/-- Element width of a command on its object. -/
def State.widthOf (s : State) (a : FCmd) : Nat := match s.obj (s.oidOf a 0) with | some o => a.v.width o | none => 8

/-- The window bytes that a command of the task under execution touches. -/
def State.spansOf (s : State) (a : FCmd) : List (Bool × Nat × Nat) := a.spans s.t.window (s.widthOf a)

/-- Two lists of spans of the window meet in a byte that one of them writes. -/
def spansClash (xs ys : List (Bool × Nat × Nat)) : Bool :=
  xs.any fun x => ys.any fun y => (x.1 || y.1) && decide (x.2.1 < y.2.2) && decide (y.2.1 < x.2.2)

/-- What an activity touches of an object: whether it writes, and the least and greatest index of each dimension, none for all of one. -/
structure Touch where
  oid : BitVec 48
  write : Bool
  reach : Nat → Option (Int × Int)

/-- The indices that a view reaches in dimension j, those of dimension 0 of an MXBLK object by blocks (R50, R104). -/
def View.reach (v : View) (o : Obj) (j : Nat) : Int × Int :=
  let k : Int := if j = 0 ∧ o.layout = 3 ∧ !v.scale then 32 else 1
  (v.least j / k, v.greatest j / k)

/-- What a view touches of an object. -/
def State.touch (s : State) (oid : BitVec 48) (v : View) (write : Bool) (all : Nat → Bool) : Touch :=
  { oid := oid, write := write,
    reach := fun j => if all j then none else (s.obj oid).map fun o => v.reach o j }

/-- What a command touches of its objects. A prefetch delivers nothing and orders nothing. -/
def State.touches (s : State) (a : FCmd) : List Touch :=
  match a.e.w with
  | .fcopy .. => [s.touch (s.oidOf a 0) a.v true fun _ => false, s.touch (s.oidOf a 1) a.v2 false fun _ => false]
  | .fillc .. => [s.touch (s.oidOf a 0) a.v false fun _ => true]
  | .fgth .. => [s.touch (s.oidOf a 0) a.v false fun j => j == 1]
  | .fill .. | .fld .. => [s.touch (s.oidOf a 0) a.v false fun _ => false]
  | .fst .. | .fsts .. => [s.touch (s.oidOf a 0) a.v true fun _ => false]
  | _ => []

/-- Two activities touch an element that one of them writes. -/
def Touch.clash (x y : Touch) : Bool :=
  x.oid == y.oid && (x.write || y.write) && (List.range 4).all fun j => match x.reach j, y.reach j with
    | some p, some q => decide (p.1 ≤ q.2) && decide (q.1 ≤ p.2)
    | _, _ => true

/-- Commands that have begun and are not over; one that waits for its slot has not begun (R106, R137). -/
def Fet.started (f : Fet) : List FCmd := f.open_.filter fun b => b.begun || (fetSlotOf b.e.w).isNone

/-- A command touches a coherent object. -/
def State.cmdCoherent (s : State) (a : FCmd) : Bool := (s.touches a).any fun t => s.isCoherent t.oid

/-- Of two commands one touches what the other writes, or both touch coherent objects (R106, R230, R237). -/
def State.cmdsClash (s : State) (a b : FCmd) : Bool :=
  (s.touches a).any (fun x => (s.touches b).any x.clash) || (s.cmdCoherent a && s.cmdCoherent b) || spansClash (s.spansOf a) (s.spansOf b)

/-- An FDONE value waits for a command that it covers, and not the command for the value (R121). -/
def FDone.covers (d : FDone) (a : FCmd) : Bool := if d.all then decide (a.seq < d.seq) else decide (a.seq + 1 = d.seq)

● **TASK INSTRUCTIONS**
Every record above needs to be copied exactly.

● **FINISHED TASK**
/-- Element width of a command on its object. -/
def State.widthOf (s : State) (a : FCmd) : Nat := match s.obj (s.oidOf a 0) with | some o => a.v.width o | none => 8

/-- The window bytes that a command of the task under execution touches. -/
def State.spansOf (s : State) (a : FCmd) : List (Bool × Nat × Nat) := a.spans s.t.window (s.widthOf a)

/-- Two lists of spans of the window meet in a byte that one of them writes. -/
def spansClash (xs ys : List (Bool × Nat × Nat)) : Bool :=
  xs.any fun x => ys.any fun y => (x.1 || y.1) && decide (x.2.1 < y.2.2) && decide (y.2.1 < x.2.2)

/-- What an activity touches of an object: whether it writes, and the least and greatest index of each dimension, none for all of one. -/
structure Touch where
  oid : BitVec 48
  write : Bool
  reach : Nat → Option (Int × Int)

/-- The indices that a view reaches in dimension j, those of dimension 0 of an MXBLK object by blocks (R50, R104). -/
def View.reach (v : View) (o : Obj) (j : Nat) : Int × Int :=
  let k : Int := if j = 0 ∧ o.layout = 3 ∧ !v.scale then 32 else 1
  (v.least j / k, v.greatest j / k)

/-- What a view touches of an object. -/
def State.touch (s : State) (oid : BitVec 48) (v : View) (write : Bool) (all : Nat → Bool) : Touch :=
  { oid := oid, write := write,
    reach := fun j => if all j then none else (s.obj oid).map fun o => v.reach o j }

/-- What a command touches of its objects. A prefetch delivers nothing and orders nothing. -/
def State.touches (s : State) (a : FCmd) : List Touch :=
  match a.e.w with
  | .fcopy .. => [s.touch (s.oidOf a 0) a.v true fun _ => false, s.touch (s.oidOf a 1) a.v2 false fun _ => false]
  | .fillc .. => [s.touch (s.oidOf a 0) a.v false fun _ => true]
  | .fgth .. => [s.touch (s.oidOf a 0) a.v false fun j => j == 1]
  | .fill .. | .fld .. => [s.touch (s.oidOf a 0) a.v false fun _ => false]
  | .fst .. | .fsts .. => [s.touch (s.oidOf a 0) a.v true fun _ => false]
  | _ => []

/-- Two activities touch an element that one of them writes. -/
def Touch.clash (x y : Touch) : Bool :=
  x.oid == y.oid && (x.write || y.write) && (List.range 4).all fun j => match x.reach j, y.reach j with
    | some p, some q => decide (p.1 ≤ q.2) && decide (q.1 ≤ p.2)
    | _, _ => true

/-- Commands that have begun and are not over; one that waits for its slot has not begun (R106, R137). -/
def Fet.started (f : Fet) : List FCmd := f.open_.filter fun b => b.begun || (fetSlotOf b.e.w).isNone

/-- A command touches a coherent object. -/
def State.cmdCoherent (s : State) (a : FCmd) : Bool := (s.touches a).any fun t => s.isCoherent t.oid

/-- Of two commands one touches what the other writes, or both touch coherent objects (R106, R230, R237). -/
def State.cmdsClash (s : State) (a b : FCmd) : Bool :=
  (s.touches a).any (fun x => (s.touches b).any x.clash) || (s.cmdCoherent a && s.cmdCoherent b) || spansClash (s.spansOf a) (s.spansOf b)

/-- An FDONE value waits for a command that it covers, and not the command for the value (R121). -/
def FDone.covers (d : FDone) (a : FCmd) : Bool := if d.all then decide (a.seq < d.seq) else decide (a.seq + 1 = d.seq)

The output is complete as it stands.